§ WHAT YOU NEED TO DO
Repeat the records given below in full, with no changes.

[Stored data]
· · ·

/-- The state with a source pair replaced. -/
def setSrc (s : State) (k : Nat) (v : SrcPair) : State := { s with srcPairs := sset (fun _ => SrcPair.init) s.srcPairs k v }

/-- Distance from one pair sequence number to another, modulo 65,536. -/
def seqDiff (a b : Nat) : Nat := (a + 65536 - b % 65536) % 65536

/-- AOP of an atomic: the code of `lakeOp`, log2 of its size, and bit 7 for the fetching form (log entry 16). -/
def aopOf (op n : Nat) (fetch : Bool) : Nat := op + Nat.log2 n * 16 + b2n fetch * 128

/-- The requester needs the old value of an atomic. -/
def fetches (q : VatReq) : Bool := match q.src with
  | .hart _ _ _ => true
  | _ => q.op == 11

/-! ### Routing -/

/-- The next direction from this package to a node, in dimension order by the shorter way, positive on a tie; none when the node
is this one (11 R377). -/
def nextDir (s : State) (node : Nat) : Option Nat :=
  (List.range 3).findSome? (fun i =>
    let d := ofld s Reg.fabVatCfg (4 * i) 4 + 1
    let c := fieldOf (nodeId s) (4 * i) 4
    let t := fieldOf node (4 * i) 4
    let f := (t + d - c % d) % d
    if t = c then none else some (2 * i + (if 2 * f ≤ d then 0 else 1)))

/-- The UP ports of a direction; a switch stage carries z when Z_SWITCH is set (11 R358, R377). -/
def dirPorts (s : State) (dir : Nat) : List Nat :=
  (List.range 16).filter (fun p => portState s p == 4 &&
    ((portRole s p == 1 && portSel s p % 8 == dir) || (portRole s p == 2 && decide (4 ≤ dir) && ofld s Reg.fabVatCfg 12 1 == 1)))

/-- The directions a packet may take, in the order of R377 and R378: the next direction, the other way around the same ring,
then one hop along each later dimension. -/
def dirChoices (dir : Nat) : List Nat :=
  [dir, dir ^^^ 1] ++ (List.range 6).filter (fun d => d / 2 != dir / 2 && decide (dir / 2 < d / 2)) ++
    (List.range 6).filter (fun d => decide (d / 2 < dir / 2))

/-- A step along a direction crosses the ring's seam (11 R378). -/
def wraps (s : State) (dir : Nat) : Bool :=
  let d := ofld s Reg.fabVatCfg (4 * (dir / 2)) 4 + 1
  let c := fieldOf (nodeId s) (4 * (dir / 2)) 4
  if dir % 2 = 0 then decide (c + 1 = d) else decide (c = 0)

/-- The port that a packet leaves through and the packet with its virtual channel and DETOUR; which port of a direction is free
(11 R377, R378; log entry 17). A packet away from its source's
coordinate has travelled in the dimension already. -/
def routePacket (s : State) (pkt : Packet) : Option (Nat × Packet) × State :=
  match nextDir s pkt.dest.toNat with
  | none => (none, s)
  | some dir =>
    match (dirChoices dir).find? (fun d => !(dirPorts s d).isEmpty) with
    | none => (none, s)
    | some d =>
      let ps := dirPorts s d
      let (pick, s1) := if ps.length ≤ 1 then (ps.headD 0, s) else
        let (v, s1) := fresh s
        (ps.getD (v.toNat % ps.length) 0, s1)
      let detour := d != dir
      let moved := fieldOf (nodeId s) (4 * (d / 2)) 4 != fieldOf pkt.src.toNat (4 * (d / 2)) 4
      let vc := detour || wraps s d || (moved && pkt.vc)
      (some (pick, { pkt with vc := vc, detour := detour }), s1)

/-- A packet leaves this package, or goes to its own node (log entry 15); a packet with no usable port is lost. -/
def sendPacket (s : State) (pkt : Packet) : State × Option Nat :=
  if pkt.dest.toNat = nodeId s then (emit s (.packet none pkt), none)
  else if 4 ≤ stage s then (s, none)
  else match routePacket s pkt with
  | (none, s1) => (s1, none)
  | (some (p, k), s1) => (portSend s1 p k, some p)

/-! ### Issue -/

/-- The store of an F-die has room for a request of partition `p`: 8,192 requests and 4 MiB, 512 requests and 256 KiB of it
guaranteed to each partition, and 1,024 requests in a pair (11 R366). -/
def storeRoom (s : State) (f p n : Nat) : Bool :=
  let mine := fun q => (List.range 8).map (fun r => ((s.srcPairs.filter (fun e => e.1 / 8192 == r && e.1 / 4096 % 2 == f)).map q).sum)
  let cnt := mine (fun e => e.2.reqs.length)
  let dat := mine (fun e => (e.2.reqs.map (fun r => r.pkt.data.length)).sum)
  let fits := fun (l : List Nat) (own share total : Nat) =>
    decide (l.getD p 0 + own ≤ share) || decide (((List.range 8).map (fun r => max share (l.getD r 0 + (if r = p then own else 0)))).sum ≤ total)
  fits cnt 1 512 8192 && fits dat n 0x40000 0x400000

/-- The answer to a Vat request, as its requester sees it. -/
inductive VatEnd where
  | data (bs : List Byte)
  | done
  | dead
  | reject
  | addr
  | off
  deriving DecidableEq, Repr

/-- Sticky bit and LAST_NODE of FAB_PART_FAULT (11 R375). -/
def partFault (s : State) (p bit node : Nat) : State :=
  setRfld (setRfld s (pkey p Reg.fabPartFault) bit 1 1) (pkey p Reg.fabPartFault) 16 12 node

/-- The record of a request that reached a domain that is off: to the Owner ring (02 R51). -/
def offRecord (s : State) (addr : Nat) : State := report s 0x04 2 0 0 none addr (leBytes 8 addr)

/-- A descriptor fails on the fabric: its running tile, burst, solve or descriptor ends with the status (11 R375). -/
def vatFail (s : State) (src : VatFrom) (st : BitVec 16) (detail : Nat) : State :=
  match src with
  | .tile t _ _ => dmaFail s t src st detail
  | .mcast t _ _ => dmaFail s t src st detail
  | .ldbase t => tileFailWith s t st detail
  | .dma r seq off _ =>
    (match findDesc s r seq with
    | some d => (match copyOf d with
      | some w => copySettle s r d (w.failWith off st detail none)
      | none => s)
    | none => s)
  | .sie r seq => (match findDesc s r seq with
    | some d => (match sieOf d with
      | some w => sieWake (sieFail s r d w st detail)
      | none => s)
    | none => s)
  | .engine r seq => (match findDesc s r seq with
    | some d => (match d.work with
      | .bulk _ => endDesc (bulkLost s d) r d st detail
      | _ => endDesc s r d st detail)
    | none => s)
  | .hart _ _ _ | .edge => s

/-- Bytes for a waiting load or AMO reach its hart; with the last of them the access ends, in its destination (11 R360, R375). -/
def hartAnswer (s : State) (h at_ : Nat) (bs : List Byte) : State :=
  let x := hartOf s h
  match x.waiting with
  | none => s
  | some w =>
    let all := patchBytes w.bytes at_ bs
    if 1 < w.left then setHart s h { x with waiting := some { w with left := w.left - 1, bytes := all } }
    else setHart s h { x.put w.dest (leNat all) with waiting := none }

· · ·

§ RESPONSE
/-- The state with a source pair replaced. -/
def setSrc (s : State) (k : Nat) (v : SrcPair) : State := { s with srcPairs := sset (fun _ => SrcPair.init) s.srcPairs k v }

/-- Distance from one pair sequence number to another, modulo 65,536. -/
def seqDiff (a b : Nat) : Nat := (a + 65536 - b % 65536) % 65536

/-- AOP of an atomic: the code of `lakeOp`, log2 of its size, and bit 7 for the fetching form (log entry 16). -/
def aopOf (op n : Nat) (fetch : Bool) : Nat := op + Nat.log2 n * 16 + b2n fetch * 128

/-- The requester needs the old value of an atomic. -/
def fetches (q : VatReq) : Bool := match q.src with
  | .hart _ _ _ => true
  | _ => q.op == 11

/-! ### Routing -/

/-- The next direction from this package to a node, in dimension order by the shorter way, positive on a tie; none when the node
is this one (11 R377). -/
def nextDir (s : State) (node : Nat) : Option Nat :=
  (List.range 3).findSome? (fun i =>
    let d := ofld s Reg.fabVatCfg (4 * i) 4 + 1
    let c := fieldOf (nodeId s) (4 * i) 4
    let t := fieldOf node (4 * i) 4
    let f := (t + d - c % d) % d
    if t = c then none else some (2 * i + (if 2 * f ≤ d then 0 else 1)))

/-- The UP ports of a direction; a switch stage carries z when Z_SWITCH is set (11 R358, R377). -/
def dirPorts (s : State) (dir : Nat) : List Nat :=
  (List.range 16).filter (fun p => portState s p == 4 &&
    ((portRole s p == 1 && portSel s p % 8 == dir) || (portRole s p == 2 && decide (4 ≤ dir) && ofld s Reg.fabVatCfg 12 1 == 1)))

/-- The directions a packet may take, in the order of R377 and R378: the next direction, the other way around the same ring,
then one hop along each later dimension. -/
def dirChoices (dir : Nat) : List Nat :=
  [dir, dir ^^^ 1] ++ (List.range 6).filter (fun d => d / 2 != dir / 2 && decide (dir / 2 < d / 2)) ++
    (List.range 6).filter (fun d => decide (d / 2 < dir / 2))

/-- A step along a direction crosses the ring's seam (11 R378). -/
def wraps (s : State) (dir : Nat) : Bool :=
  let d := ofld s Reg.fabVatCfg (4 * (dir / 2)) 4 + 1
  let c := fieldOf (nodeId s) (4 * (dir / 2)) 4
  if dir % 2 = 0 then decide (c + 1 = d) else decide (c = 0)

/-- The port that a packet leaves through and the packet with its virtual channel and DETOUR; which port of a direction is free
(11 R377, R378; log entry 17). A packet away from its source's
coordinate has travelled in the dimension already. -/
def routePacket (s : State) (pkt : Packet) : Option (Nat × Packet) × State :=
  match nextDir s pkt.dest.toNat with
  | none => (none, s)
  | some dir =>
    match (dirChoices dir).find? (fun d => !(dirPorts s d).isEmpty) with
    | none => (none, s)
    | some d =>
      let ps := dirPorts s d
      let (pick, s1) := if ps.length ≤ 1 then (ps.headD 0, s) else
        let (v, s1) := fresh s
        (ps.getD (v.toNat % ps.length) 0, s1)
      let detour := d != dir
      let moved := fieldOf (nodeId s) (4 * (d / 2)) 4 != fieldOf pkt.src.toNat (4 * (d / 2)) 4
      let vc := detour || wraps s d || (moved && pkt.vc)
      (some (pick, { pkt with vc := vc, detour := detour }), s1)

/-- A packet leaves this package, or goes to its own node (log entry 15); a packet with no usable port is lost. -/
def sendPacket (s : State) (pkt : Packet) : State × Option Nat :=
  if pkt.dest.toNat = nodeId s then (emit s (.packet none pkt), none)
  else if 4 ≤ stage s then (s, none)
  else match routePacket s pkt with
  | (none, s1) => (s1, none)
  | (some (p, k), s1) => (portSend s1 p k, some p)

/-! ### Issue -/

/-- The store of an F-die has room for a request of partition `p`: 8,192 requests and 4 MiB, 512 requests and 256 KiB of it
guaranteed to each partition, and 1,024 requests in a pair (11 R366). -/
def storeRoom (s : State) (f p n : Nat) : Bool :=
  let mine := fun q => (List.range 8).map (fun r => ((s.srcPairs.filter (fun e => e.1 / 8192 == r && e.1 / 4096 % 2 == f)).map q).sum)
  let cnt := mine (fun e => e.2.reqs.length)
  let dat := mine (fun e => (e.2.reqs.map (fun r => r.pkt.data.length)).sum)
  let fits := fun (l : List Nat) (own share total : Nat) =>
    decide (l.getD p 0 + own ≤ share) || decide (((List.range 8).map (fun r => max share (l.getD r 0 + (if r = p then own else 0)))).sum ≤ total)
  fits cnt 1 512 8192 && fits dat n 0x40000 0x400000

/-- The answer to a Vat request, as its requester sees it. -/
inductive VatEnd where
  | data (bs : List Byte)
  | done
  | dead
  | reject
  | addr
  | off
  deriving DecidableEq, Repr

/-- Sticky bit and LAST_NODE of FAB_PART_FAULT (11 R375). -/
def partFault (s : State) (p bit node : Nat) : State :=
  setRfld (setRfld s (pkey p Reg.fabPartFault) bit 1 1) (pkey p Reg.fabPartFault) 16 12 node

/-- The record of a request that reached a domain that is off: to the Owner ring (02 R51). -/
def offRecord (s : State) (addr : Nat) : State := report s 0x04 2 0 0 none addr (leBytes 8 addr)

/-- A descriptor fails on the fabric: its running tile, burst, solve or descriptor ends with the status (11 R375). -/
def vatFail (s : State) (src : VatFrom) (st : BitVec 16) (detail : Nat) : State :=
  match src with
  | .tile t _ _ => dmaFail s t src st detail
  | .mcast t _ _ => dmaFail s t src st detail
  | .ldbase t => tileFailWith s t st detail
  | .dma r seq off _ =>
    (match findDesc s r seq with
    | some d => (match copyOf d with
      | some w => copySettle s r d (w.failWith off st detail none)
      | none => s)
    | none => s)
  | .sie r seq => (match findDesc s r seq with
    | some d => (match sieOf d with
      | some w => sieWake (sieFail s r d w st detail)
      | none => s)
    | none => s)
  | .engine r seq => (match findDesc s r seq with
    | some d => (match d.work with
      | .bulk _ => endDesc (bulkLost s d) r d st detail
      | _ => endDesc s r d st detail)
    | none => s)
  | .hart _ _ _ | .edge => s

/-- Bytes for a waiting load or AMO reach its hart; with the last of them the access ends, in its destination (11 R360, R375). -/
def hartAnswer (s : State) (h at_ : Nat) (bs : List Byte) : State :=
  let x := hartOf s h
  match x.waiting with
  | none => s
  | some w =>
    let all := patchBytes w.bytes at_ bs
    if 1 < w.left then setHart s h { x with waiting := some { w with left := w.left - 1, bytes := all } }
    else setHart s h { x.put w.dest (leNat all) with waiting := none }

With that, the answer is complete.